La cuarta etapa es la corriente del absurdo y abarca desde 1968 hasta 1972. en esta etapa sólo escribirá cuentos surrealistas y oníricos. La narración desaparecerá para dar paso al diálogo como medio de comunicación. En esta etapa los personajes expresan el ambiente de pesimismo general que se vive tras la gran derrota árabe de 1967 frente a Israel. La obra más representativa de esta etapa es La taberna del gato negro.

Desde 1972 hasta 1998 Naguib Mahfuz entrará en una quinta etapa en la que sus obras serán fruto de la utilización de todas las corrientes literarias que había expuesto hasta el momento.

Finalmente, lo que algunos consideran su postrera etapa creativa está constituida por los relatos breves, al estilo de los haikus japoneses, que ha escrito los últimos cinco años. Beatriz Oberländer [Beatriz Oberländer. Dos nobel para una cultura plural. En Babelia-El País.es Naguib Mahfuz. Sábado 20 de octubre de 2001] nos lo explica así:”Desde que fue apuñalado en 1994, Mahfuz no puede utilizar bien su mano derecha, por lo comenzó a hacer fisioterapia y ejercicios de rehabilitación, y el médico le dijo que tenía que escribir media hora al día. Él lo intentó, pero al principio su escritura era ilegible. Salmaui comenta que “cuando uno ha recibido el Premio Nobel de Literatura por escribir es difícil, a los 83 años de edad, aprender a escribir como si fuera un niño”. Pero Mahfuz lo hizo con toda humildad, y todos los días hacía ejercicios de escritura. Un día, le dijo contento a Salmaui: “Mira, ¿no ves algo nuevo en el cuaderno?”. Y a la pregunta de qué se trataba, repuso: “Ahora no me salgo de las rayas”. A Salmaui casi se le saltaron las lágrimas.

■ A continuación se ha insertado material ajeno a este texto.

-- ==== Sys2Proof/Machine/ResetBase.lean ====
section
/-! DEFINITION. Resets and power (R20 to R22, R50 to R54, R76 to R84, R364, R518 to R523, R531, R540 to R543, R642): what a
reset clears, the joint reset of an island's bridges, dead islands, the power of domains, entry into HALT, and the
module-wide resets. -/

namespace Sys2Proof.Machine

/-- Reset kinds in the order of the reset table, and 8 for the power-on of a domain (R522). -/
def kPor : Nat := 0
def kPin : Nat := 1
def kWdt : Nat := 2
def kCmd : Nat := 3
def kWake : Nat := 4
def kReg : Nat := 5
def kClu : Nat := 6
def kDbg : Nat := 7
def kOn : Nat := 8

/-- The islands that a REG of region `r` resets. -/
def regionIslands (r : Nat) : List Nat := (List.range 6).map (6 * r + ·) ++ [24 + r, 28 + r]

/-- The region of a compute island. -/
def islandRegion (i : Nat) : Nat := if i < 24 then i / 6 else i % 4

/-- The power domain that holds an island as a whole (R518). -/
def islandDom (i : Nat) : Option Nat :=
  if i < 24 then some (11 * i) else if i < 28 then some (265 + 14 * (i - 24)) else if i < 32 then some (264 + 14 * (i - 28))
  else if i < 34 then some (320 + (i - 32)) else if 40 ≤ i ∧ i < 52 then some (329 + (i - 40))
  else if 53 ≤ i ∧ i < 61 then some (342 + (i - 53)) else none

/-- The island whose domain is `d`. -/
def domIsland (d : Nat) : Option Nat := (List.range 63).find? fun i => islandDom i = some d

/-- The parent of a domain (R518). -/
def domParent (d : Nat) : Option Nat :=
  if d < 264 then (if d % 11 = 0 then some (264 + 14 * (d / 66)) else some (d / 11 * 11))
  else if d < 320 then
    let r := (d - 264) / 14
    let x := (d - 264) % 14
    if x = 0 then some (320 + r / 2) else if x = 1 then some (264 + 14 * r) else some (265 + 14 * r)
  else if d = 322 ∨ 350 ≤ d then none else some 322

/-- The island that holds or encloses a domain (R522). -/
def domHome (d : Nat) : Nat :=
  if d < 264 then d / 11 else if d < 320 then
    let r := (d - 264) / 14
    if (d - 264) % 14 = 0 then 28 + r else 24 + r
  else (domIsland d).getD 34

/-- Depth of a domain below the hub core. -/
def domDepth (d : Nat) : Nat :=
  if d < 264 then (if d % 11 = 0 then 3 else 4)
  else if d < 320 then (if (d - 264) % 14 < 2 then (d - 264) % 14 + 2 else 4)
  else if d = 322 ∨ 350 ≤ d then 0 else 1

/-- Whether domain `d` is `a` or lies below it. -/
def domWithin (a d : Nat) : Bool :=
  let p (x : Option Nat) : Option Nat := x.bind domParent
  some d = some a || p (some d) = some a || p (p (some d)) = some a || p (p (p (some d))) = some a ||
    p (p (p (p (some d)))) = some a

/-- The domains at and below `a`, the outermost first (R519). -/
def domsBelow (a : Nat) : List Nat :=
  let ds := (List.range 352).filter fun d => domWithin a d
  [4, 3, 2, 1, 0].flatMap fun n => ds.filter fun d => domDepth d = n

/-- A domain and its parents, from the hub outward (R519). -/
def domsAbove (d : Nat) : List Nat :=
  let ds := (List.range 352).filter fun x => domWithin x d
  [0, 1, 2, 3, 4].flatMap fun n => ds.filter fun x => domDepth x = n

/-- The unit that a domain holds: its region and its number in the slice (R175); none for other domains and for
coprocessors, which the slices do not schedule. -/
def domUnit (d : Nat) : Option (Nat × Nat) :=
  if d < 264 then
    let k := d / 11
    let x := d % 11
    if 1 ≤ x ∧ x < 9 then some (k / 6, k % 6 * 8 + (x - 1)) else none
  else if d < 320 then
    let x := (d - 264) % 14
    if 2 ≤ x then some ((d - 264) / 14, 48 + (x - 2)) else none
  else none

/-- What a register word keeps across a reset kind, field by field (R13); its reset value elsewhere. -/
def keepWord (a v kind : Nat) : Nat :=
  match regFind a with
  | none => 0
  | some (r, ix, w) =>
    let x := r.fields.foldl (fun x f =>
      if bit f.keep kind then setBits x f.lo f.len (bits (v <<< (32 * w)) f.lo f.len) else x) (r.reset ix)
    (x >>> (32 * w)) % 2 ^ 32

namespace State

/-! ### What a reset clears -/

/-- Every register that `p` names takes its value after a reset of kind `kind` (R13). -/
def resetRegs (s : State) (p : Nat → Bool) (kind : Nat) : State :=
  s.regs.foldl (fun s e => if p e.1 then s.setReg e.1 (keepWord e.1 e.2.toNat kind) else s) s

/-- The bytes and error marks that `p` names are written with zero and valid check bits (R338, R522). -/
def zeroMem (s : State) (p : Nat → Bool) : State :=
  { s with mem := sdrop p s.mem, marks := sdrop p s.marks }
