/-- What a passed step leaves (R434, R449, R459); none: the step fails. -/
def trainEffect (s : State) (p n : Nat) (r : TrainRes) : Option State :=
  let c := s.cp p
  if !r.pass then none else
    match n with
    | 1 => some (s.wf (CP_STAT.adr p) CP_STAT.PAIRMAP r.pairMap.toNat)
    | 5 => some (s.setCp p { c with ratios := ratiosOf r.ratios })
    | 6 =>
      if 100 < r.skew.toNat ∨ 2500 < r.dtx.toNat ∨ 2500 < r.drx.toNat then none
      else some ((((s.wf (CP_DELAY.adr p) CP_DELAY.SKEW r.skew.toNat).wf (CP_DELAY.adr p) CP_DELAY.CABLE r.cable.toNat).wf
        (CP_RPDLY.adr p) CP_RPDLY.DTX r.dtx.toNat).wf (CP_RPDLY.adr p) CP_RPDLY.DRX r.drx.toNat)
    | 7 =>
      match buildTable c.ratios (20 * s.rf (CP_CFG.adr p) CP_CFG.MARGIN) (cpNb c.rate) with
      | none => none
      | some t => some (((s.setCp p { c with rxTab := t, txTab := tabFrom r.txTab }).cpLoadBits p).cpMeasured p c.ratios)
    | 8 =>
      let min := 20 * s.rf (CP_CFG.adr p) CP_CFG.MINMARG
      let ok := (List.range 4).all fun q => match leastMargin c.rxTab c.ratios q with
        | some m => decide ((min : Int) ≤ m)
        | none => true
      if r.uncorrectable ∨ !ok then none else some s
    | _ => some s

/-- TRAIN_STEP (R454, R459): the step in progress ends. -/
def trainStep (s : State) (p : Nat) (r : TrainRes) : State :=
  let st := s.cpState p
  if st ≠ 2 ∧ st ≠ 4 then s else
    let n := (s.cp p).step
    match s.trainEffect p n r with
    | none => s.trainFail p
    | some s1 => if n = 8 then s1.cpRun p else s1.setCp p { s1.cp p with step := nextStep st n }

/-- TRAIN_TIMEOUT (R454): run is not reached 2 s after the request. -/
def trainTimeout (s : State) (p : Nat) : State := if s.cpState p = 1 ∨ s.cpState p = 2 then s.cpDown p else s

/-- The samples of one antenna of a frame, read and zeroed (R450). -/
def takeTx (s : State) (p ant n : Nat) : List Int × State :=
  (List.range n).foldl (fun (r : List Int × State) i =>
    let c := r.2.cp p
    let k := 32768 * ant + s.cpPos p (c.next + i)
    let v := (sget c.tx k 0).toNat
    (r.1 ++ [sgn 16 v, sgn 16 (v >>> 16)], r.2.setCp p { c with tx := sput c.tx k 0 0 })) ([], s)

/-- The switch of this frame (R453): the oldest entry whose frame has been sent, at sample 0 and counted as late; else the entry whose
sample comes first in the frame, at its place. -/
def takeSwitch (s : State) (p n : Nat) : Option (Nat × Nat) × State :=
  let c := s.cp p
  let cyc := s.cpCyc p
  let dist (e : Nat × Nat) : Nat := (e.1 + cyc - c.next % cyc) % cyc
  match c.swq.find? fun e => decide (cyc ≤ 2 * dist e) with
  | some e =>
    (some (0, e.2), ((s.setCp p { c with swq := ldrop1 (fun x => decide (cyc ≤ 2 * dist x)) c.swq }).cpSync p).cpCount p 9 1)
  | none =>
    match (List.range n).find? fun d => c.swq.any fun e => dist e = d with
    | some d => match c.swq.find? fun e => dist e = d with
      | some e => (some (d, e.2), (s.setCp p { c with swq := ldrop1 (fun x => dist x = d) c.swq }).cpSync p)
      | none => (none, s)
    | none => (none, s)

/-- The MGMT section of a frame (R446): the next fragment of the oldest management frame. -/
def takeMgmt (s : State) (p room : Nat) : List Byte × State :=
  let c := s.cp p
  match c.mtx with
  | [] => (List.replicate room 0, s)
  | f :: rest =>
    if room < 3 then (List.replicate room 0, s) else
      let part := (f.drop c.mtxAt).take (room - 2)
      let last := f.length ≤ c.mtxAt + part.length
      let h := part.length + b2n (c.mtxAt = 0) * 2 ^ 14 + b2n last * 2 ^ 15
      let c' := if last then { c with mtx := rest, mtxAt := 0 } else { c with mtxAt := c.mtxAt + part.length }
      (leBytes 2 h ++ part ++ List.replicate (room - 2 - part.length) 0, (s.setCp p c').cpSync p)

Ahora, al cabo de varios años, Mahfuz ha hecho progresos, y ya se le entiende la letra. Pero puesto que no puede escribir más que media hora al día, inventa relatos muy breves. Son como haikus japoneses. Una poesía muy breve, y llena de símbolos y significados. Esos breves relatos, algunos de los cuales él publica una vez al mes y titula Sueños de convalecencia, aún no se han traducido del árabe a otros idiomas. Ven la luz en la revista egipcia de información general Misfildunia (La mitad del mundo), que publica el diario oficial Al-Ahram”.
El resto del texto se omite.